Из интервью с Керри Вашингтоном для программы «Следующая глава Опры»? Ни единой чертовой мысли.

Однако у меня остались весьма живые воспоминания о мгновениях непосредственно перед этими интервью. В тот первый раз художница по костюмам «Анатомии страсти», Мими Мелгард, разглаживала мою юбку и вертела меня, проверяя, хорошо ли я выгляжу. Потом одобрительно кивнула и твердо погрозила мне пальцем.

– Не двигайся до тех пор, пока не увидишь Опру.

Ей не обязательно было мне это говорить.

Я не смогла бы двигаться, даже если бы захотела. Я стояла в дверях своего кабинета. Чуточку покачиваясь вперед-назад. Ступни, обутые в мою первую пару туфель от Manolo Blahnik, уже болели.

В сознании было так же пусто, как в головенке только что вылупившегося цыпленка.

Я чувствовала, как обливаюсь по́том. По́том! Я начала механически, как робот, поднимать и опускать руки, надеясь не дать гигантским круглым пятнам под мышками проявиться и испортить пигмалионовские труды Мими.

Поднять и опустить, поднять и опустить, поднять и опустить…

Хлопать. Я хлопала руками, как крыльями.

Теперь я еще и выглядела как новорожденный цыпленок.

Но это не имело значения. Вздымавшийся ужас, грохотавший во мне, становился все громче и громче, уводя меня настолько дальше обычного страха, что я стала ощущать почти что… безмятежность. Словно слышишь настолько высокий и пронзительный звук, что барабанные перепонки теряют способность его воспринимать и звук становится неслышным. Мой страх вопил так громко, что сделался безмолвным.

Цыпленок терял голову.

Я смотрела, как черный внедорожник Опры сворачивал на студийную парковку. Я смотрела, как черный внедорожник Опры заруливал на VIP-стоянку.
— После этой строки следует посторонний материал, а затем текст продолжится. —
-- ==== Sys2Proof/Machine/HostLink.lean ====
section
/-! DEFINITION. Machine/HostLink.lean: the host link's windows, fast-path page, interrupts, mailbox, pass-through channel and
links (R481 to R499, R508 to R511). -/
namespace Sys2Proof.Machine
open Reg

/-! ## Interrupts (R508, R509) -/

/-- HL_IRQ_STATUS_WRITE (R488, R509): each bit written as 1 clears its cause. -/
def execHlIrqStatusWrite (dt fn : Nat) (hi : Bool) (value : Nat) (s : State) : Host.Outcome State Fault Refusal :=
  act (decide (fn < 2)) dt s fun s =>
    let v := if hi then value % 2 ^ 32 * 2 ^ 32 else value % 2 ^ 32
    s.modFn fn (fun x => { x with irq := x.irq - (x.irq &&& v) })

/-- MSIX_UNMASK (R509): a vector that is pending sends its message. -/
def execMsixUnmask (dt fn vector : Nat) (s : State) : Host.Outcome State Fault Refusal :=
  act (decide (fn < 2) && decide (vector < 64)) dt s fun s =>
    s.modFn fn (fun x =>
      let y := { x with mask := setBit x.mask vector false }
      if bit x.pend vector then
        { y with pend := setBit x.pend vector false, msgs := x.msgs.put vector ((x.msgs.look vector).getD 0 + 1) }
      else y)

/-! ## The fast-path page and the aperture (R486 to R490) -/

/-- HL_WH_COMMIT_LO_READ (R81, R487, R490): the low word returns and the high word is latched; in DORMANT the page does not answer. -/
def execHlWhCommitLoRead (dt fn chan : Nat) (s : State) : Host.Outcome State Fault Refusal :=
  act (decide (fn < 2) && decide (chan < 32)) dt s fun s =>
    if s.asDormant then s
    else
      let v := s.readNum WH_DST_COMMIT chan
      (s.modFn fn (fun x => { x with readValue := v % 2 ^ 32, commitShadow := v / 2 ^ 32 })).fresh.2

/-- What a 32-bit read of a function's fast-path page returns, of the registers that can be read (R81, R487 to R490, R509): none of a
reserved offset, a doorbell or a page that does not answer. The message addresses and data of the MSI-X table belong to the host. -/
def State.pageRead (s : State) (fn off : Nat) : Option Nat :=
  let n := (off - 0x400) / 32
  let r := (off - 0x100) / 32
  let f := s.fn fn
  if s.asDormant ∨ off % 4 ≠ 0 then none
  else if off = 0 then some (0x4D120001 + fn * 256)
  else if off = 4 then some s.hlStatus
  else if off = 0x10 then some (f.irq % 2 ^ 32)
  else if off = 0x14 then some (f.irq / 2 ^ 32)
  else if off = 0x20 then some f.errAddr
  else if off = 0x24 then some f.errCode
  else if off = 0x200 then some s.host.mboxTail
  else if off = 0x204 then some s.host.mboxHead
  else if 0x100 ≤ off ∧ off < 0x180 then
    (if off % 32 = 0 then some (s.ring r).prod else if off % 32 = 4 then some (s.ring r).cons else none)
  else if 0x400 ≤ off ∧ off < 0x800 then
    (if off % 32 = 4 then some (s.readNum WH_STATUS n)
      else if off % 32 = 8 then some (s.readNum WH_PROGRESS_ROWS n)
      else if off % 32 = 12 then some (s.readNum WH_DST_COMMIT n % 2 ^ 32)
      else if off % 32 = 16 then some f.commitShadow
      else none)
  else if 0x8000 ≤ off ∧ off < 0x8400 ∧ off % 16 = 12 then some (b2n (bit f.mask ((off - 0x8000) / 16)))
  else if off = 0x9000 then some (f.pend % 2 ^ 32)
  else if off = 0x9004 then some (f.pend / 2 ^ 32)
  else none

/-- The first address of host scratch, and the first after it (R445). -/
def scratchLo : Nat := 0x2E00000000

/-- The end of host scratch (R445). -/
def scratchHi : Nat := 0x3000000000

/-- APERTURE_WRITE (R81, R486, R487): inside host scratch it takes effect, elsewhere it is dropped and tallied. -/
def execApertureWrite (dt fn offset : Nat) (data : List Nat) (s : State) : Host.Outcome State Fault Refusal :=
  act (decide (fn < 2) && decide (offset + data.length ≤ 2 ^ 30)) dt s fun s =>
    let a := s.get HL_APERTURE_BASE fn + offset
    if s.asDormant then s
    else if scratchLo ≤ a ∧ a + data.length ≤ scratchHi then s.dramWrite a (data.map (· % 256))
    else s.tally HL_APERTURE_WRITE_DROP

/-! ## The dictionary window (R491 to R493) -/

/-- What a window reads at index:subindex, or the abort code (R491, R493, R535). -/
def State.windowValue (s : State) (fn index sub : Nat) : Except Nat Nat :=
  if isMap index ∧ sub ≤ 64 then (s.readAt (.window fn) index sub).map leNat
  else
    match s.place index sub with
    | .noIndex => .error 0x06020000
    | .noSub => .error 0x06090011
    | .highest n => .ok n
    | .obj o i =>
      if o.acc = .cmd then .error 0x06010001
      else if !s.readOpen (.window fn) o i then .error abortMode
      else .ok (s.readWindow o i)

/-- HL_WINDOW_READ (R491 to R493). A refused read returns 0. -/
def execHlWindowRead (dt fn offset width : Nat) (s : State) : Host.Outcome State Fault Refusal :=
  act (decide (fn < 2) && decide (offset < 2 ^ 27)) dt s fun s =>
    let k := offset / 8
    let t := (s.volume HL_WINDOW_ACCESSES 0).rowsRead (k / 256) (k % 256)
    let no (c : Nat) : State := (t.modFn fn (fun x => { x with readValue := 0 })).refuse (.window fn) k c
    if (width ≠ 4 ∧ width ≠ 8) ∨ offset % width ≠ 0 then no 0x06070010
    else
      match t.windowValue fn (k / 256) (k % 256) with
      | .error c => no c
      | .ok v =>
        let u := t.accept.fresh.2
        if width = 8 then u.modFn fn (fun x => { x with readValue := v })
        else if offset % 8 = 0 then u.modFn fn (fun x => { x with readValue := v % 2 ^ 32, readShadow := some (v / 2 ^ 32) })
        else u.modFn fn (fun x => { x with readValue := x.readShadow.getD (v / 2 ^ 32), readShadow := none })

/-- The value an access of `n` bytes gives a type. -/
def windowInt (t : Ty) (n raw : Nat) : Int := if t.signed then toSigned (8 * n) raw else raw

/-- A window write to an object's instance: at once, or a 64-bit object's word by word (R492). -/
def State.windowObj (s : State) (fn : Nat) (o : Obj) (i : Nat) (high : Bool) (n raw : Nat) : State :=
  let via := Path.window fn
  let k := o.key i
  if o.ty.bytes = 0 then s.refuse via k (if o.acc = .ro then 0x06010002 else 0x06070010)
  else if o.ty.bytes = 8 ∧ n = 4 then
    if high then
      let t := s.modFn fn (fun x => { x with writeShadow := none })
      let go (t : State) (lo : Nat) : State := t.writeValue via o i (windowInt o.ty 8 (raw * 2 ^ 32 + lo % 2 ^ 32))
      match (s.fn fn).writeShadow with
      | some (a, lo) => if a = k then go t lo else go t.fresh.2 (Config.measured t.free)
      | none => go t.fresh.2 (Config.measured t.free)
    else s.modFn fn (fun x => { x with writeShadow := some (k, raw) })
  else if high then s
  else s.writeValue via o i (windowInt o.ty n raw)

/-- HL_WINDOW_WRITE (R491 to R493). -/
def execHlWindowWrite (dt fn offset : Nat) (data : List Nat) (s : State) : Host.Outcome State Fault Refusal :=
  act (decide (fn < 2) && decide (offset < 2 ^ 27)) dt s fun s =>
    let t := s.volume HL_WINDOW_ACCESSES 0
    let via := Path.window fn
    let n := data.length
    let k := offset / 8
    let high := decide (offset % 8 = 4)
    let raw := leNat (data.map (· % 256))
    let small (m : Nat) : State :=
      if high then t else if 256 ^ m ≤ raw then t.refuse via k 0x06070010 else t.writeAt via (k / 256) (k % 256) (leBytes m raw)
    if (n ≠ 4 ∧ n ≠ 8) ∨ offset % n ≠ 0 then t.refuse via k 0x06070010
    else if isMap (k / 256) ∧ k % 256 ≤ 64 then small (if k % 256 = 0 then 1 else 4)
    else
      match t.place (k / 256) (k % 256) with
      | .noIndex => t.refuse via k 0x06020000
      | .noSub => t.refuse via k 0x06090011
      | .highest _ => small 1
      | .obj o i => t.windowObj fn o i high n raw

/-! ## The mailbox (R495 to R497) -/

/-- HL_MBOX_TAIL_WRITE (R488, R495): the host has filled descriptors. -/
def execHlMboxTailWrite (dt fn value : Nat) (s : State) : Host.Outcome State Fault Refusal :=
  act (decide (fn < 2)) dt s fun s =>
    if s.mboxOf fn then { s with host := { s.host with mboxTail := value % 2 ^ 32 } } else s

/-- A descriptor of the function's mailbox is next to be processed: in order, one after the other (R495). -/
def State.mboxNext (s : State) (fn : Nat) : Bool :=
  s.mboxOf fn && s.host.mboxHead != s.host.mboxTail && !s.host.pt.any (fun r => r.fn == fn)

/-- The function that owns the mailbox. -/
def State.mboxFn (s : State) : Nat := s.get RING_FUNCTION 4

/-- DICT_READ (R496): the object is copied into the buffer, or nothing is. -/
def execDictRead (dt index sub bufLen : Nat) (s : State) : Host.Outcome State Fault Refusal :=
  act true dt s fun s =>
    let fn := s.mboxFn
    if !s.mboxNext fn then s
    else
      let s := s.rowsRead index sub
      match s.readAt (.mailbox fn) index sub with
      | .error c => s.fresh.2.mboxFinish fn 1 (mboxResult c) c 0
      | .ok b =>
        if bufLen < b.length then s.fresh.2.mboxFinish fn 1 mboxAbort 0x06070010 0
        else s.fresh.2.mboxFinish fn 1 mboxOk 0 b.length b

/-- DICT_WRITE (R496). -/
def execDictWrite (dt index sub : Nat) (data : List Nat) (s : State) : Host.Outcome State Fault Refusal :=
  act true dt s fun s =>
    let fn := s.mboxFn
    if !s.mboxNext fn then s
    else
      let t := s.writeAt (.mailbox fn) index sub (data.map (· % 256))
      t.mboxFinish fn 2 (mboxResult t.abort) t.abort (if t.abort = 0 then data.length else 0)

/-- Whether a store's buffer can be fetched: by the supervisor in DORMANT, else by the wharf (R463, R497). -/
def State.storeFetch (s : State) : Bool := s.asDormant || s.get WH_ALL_STOPPED == 0

/-- PKG_STORE (R497): offset 8 reads the SWITCH_RESULT code. -/
def execPkgStore (dt : Nat) (package : List Nat) (s : State) : Host.Outcome State Fault Refusal :=
  act true dt s fun s =>
    let fn := s.mboxFn
    if !(s.mboxNext fn && s.storeFetch) then s
    else
      let r := s.storePackage (package.map (· % 256))
      let res := if r.2 = 0 then mboxOk else if r.2 = 7 then mboxMode else if r.2 = 3 then mboxBusy else mboxAbort
      r.1.mboxFinish fn 3 res r.2 (if r.2 = 0 then package.length else 0)

/-- The most bytes of a firmware image (R544). -/
def imageLimit : Nat := 256 * 2 ^ 20

/-- FW_STORE (R75, R497, R542). -/
def execFwStore (dt : Nat) (image : List Nat) (signatureOk : Bool) (s : State) : Host.Outcome State Fault Refusal :=
  act true dt s fun s =>
    let fn := s.mboxFn
    if !(s.mboxNext fn && s.storeFetch) then s
    else if 1 < s.get MODE then (s.set FW_RESULT 0 4).mboxFinish fn 4 mboxMode abortMode 0
    else
      let t := s.storeImage (image.map (· % 256)) signatureOk
      if t.get FW_RESULT = 0 then t.mboxFinish fn 4 mboxOk 0 image.length
      else t.mboxFinish fn 4 mboxAbort 0x06040043 0

/-! ## The control pass-through channel (R92, R498, R499) -/

/-- The CoaXPress bootstrap registers of R92 by their addresses in the CoaXPress standard, 4 bytes each (PRESUMED, log entry 141). -/
def ownedRegisters : List Nat := [0x0000, 0x0004, 0x4000, 0x4004, 0x4008, 0x4010, 0x4014, 0x4018]

/-- Whether a write touches a register the M12 owns; the addresses of the Camera Link HS form are not given. -/
def State.touchesOwned (s : State) (bay addr len : Nat) : Bool :=
  if s.get BAY_LINK_TYPE bay = 2 then Config.clhsOwned addr len
  else ownedRegisters.any (fun r => decide (addr < r + 4) && decide (r < addr + len))

/-- A pass-through descriptor is taken up (R498): refused at once, or it joins the requests of its bay. -/
def State.camOp (s : State) (r : CamReq) : State :=
  let op := if r.write then 6 else 5
  if !s.mboxNext r.fn then s
  else if 12 ≤ r.bay ∨ r.len < 4 ∨ 512 < r.len ∨ r.len % 4 ≠ 0 then s.mboxFinish r.fn op mboxBadDesc 0 0
  else if r.write && s.touchesOwned r.bay r.addr r.len then s.mboxFinish r.fn op mboxOwned 0 0
  else if s.get BAY_STATE r.bay ≠ 1 ∧ s.get BAY_STATE r.bay ≠ 2 then s.mboxFinish r.fn op mboxNoLink 0 0
  else { s with host := { s.host with pt := s.host.pt ++ [r] } }.ptNext r.bay

/-- CAM_READ (R498). -/
def execCamRead (dt fn bay addr len : Nat) (s : State) : Host.Outcome State Fault Refusal :=
  act (decide (fn < 2)) dt s fun s => s.camOp { fn := fn, bay := bay, addr := addr, write := false, data := [], len := len }

/-- CAM_WRITE (R498). -/
def execCamWrite (dt fn bay addr : Nat) (data : List Nat) (s : State) : Host.Outcome State Fault Refusal :=
  act (decide (fn < 2)) dt s fun s =>
    s.camOp { fn := fn, bay := bay, addr := addr, write := true, data := data.map (· % 256), len := data.length }

/-- CAM_REPLY (R498, R499): the camera's answer to the oldest request of a bay, in time; a read's has its length. -/
def execCamReply (dt bay : Nat) (data : List Nat) (s : State) : Host.Outcome State Fault Refusal :=
  act (decide (bay < 12)) dt s fun s =>
    match s.ptFirst bay with
    | some r =>
      match r.sentAt with
      | some t =>
        if s.now < t + s.get HL_PT_TIMEOUT_MS * 1000000 ∧ (r.write ∨ data.length = r.len) then
          (s.ptEnds bay mboxOk r.len (if r.write then [] else data.map (· % 256))).ptNext bay
        else s
      | none => s
    | none => s

/-- PT_TIMEOUT (R498): the camera has not answered in time. -/
def execPtTimeout (dt bay : Nat) (s : State) : Host.Outcome State Fault Refusal :=
  act (decide (bay < 12)) dt s fun s =>
    match (s.ptFirst bay).bind CamReq.sentAt with
    | some t =>
      if t + s.get HL_PT_TIMEOUT_MS * 1000000 ≤ s.now then
        ((s.tally HL_PT_TIMEOUTS).ptEnds bay mboxTimeout 0).ptNext bay
      else s
    | none => s

/-! ## Links (R481, R482, R511, R526) -/

/-- LINK_DOWN (R511): a link down, hot reset or function-level reset. -/
def execLinkDown (dt fn : Nat) (s : State) : Host.Outcome State Fault Refusal :=
  act (decide (fn < 2)) dt s fun s =>
    if !(s.fn fn).up then s
    else
      let t := (s.tally HL_LINK_DOWNS).ringsOff (fun r => s.get RING_FUNCTION r == fn)
      let t := ((List.range 24).map (· + 8)).foldl (fun u n => if u.chanOwner n = fn then u.jobCut n 14 else u) t
      let t := { t with host := { t.host with pt := t.host.pt.filter (fun r => r.fn != fn) } }
      let t := t.modFn fn (fun x => { x with
        up := false, gen := 0, width := 0, readShadow := none, writeShadow := none, commitShadow := 0 })
      (List.range 12).foldl State.ptNext t

/-- HOST_LINK_UP (R481, R482, R526): a function's link has trained, within the mode in force and the generation cap. -/
def execHostLinkUp (dt fn gen width : Nat) (s : State) : Host.Outcome State Fault Refusal :=
  act (decide (fn < 2)) dt s fun s =>
    let two := s.get HL_LINK_MODE_ACTIVE = 1
    if (fn = 1 ∧ ¬two) ∨ gen < 1 ∨ s.get HL_MAX_GEN < gen ∨ (s.fn fn).up ∨
        !([1, 2, 4, 8] ++ (if two then [] else [16])).contains width then s
    else (s.modFn fn (fun x => { x with up := true, gen := gen, width := width })).flushRings

end Sys2Proof.Machine
end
Я смотрела, как из черного внедорожника выбралась вначале одна женщина, а затем другая. Первая женщина была такой узнаваемой, такой знакомой, что мне буквально хватило увидеть носок ее сапога, коснувшийся земли, чтобы понять: это Опра. Но вторая женщина… продолжая хлопать вспотевшими руками, я уставилась на нее. Я не могла разобрать, что это за вторая женщина. Кто это?

А потом хлопанье руками прекратилось.

«Гейл, – осознал мой мозг. – Это же Гейл[13]. Святая праматерь телевидения, я вижу одновременно и Опру, и Гейл!»

Это последнее, что я помню перед тем, как вакуум ужаса лишил меня всего удовольствия.

– Как это было? – задыхаясь от волнения, допытывались у меня по телефону в тот вечер сестры, Сэнди и Делорс. В тот ЕДИНСТВЕННЫЙ раз, когда мне удалось впечатлить моих сестер. Единственный раз – и…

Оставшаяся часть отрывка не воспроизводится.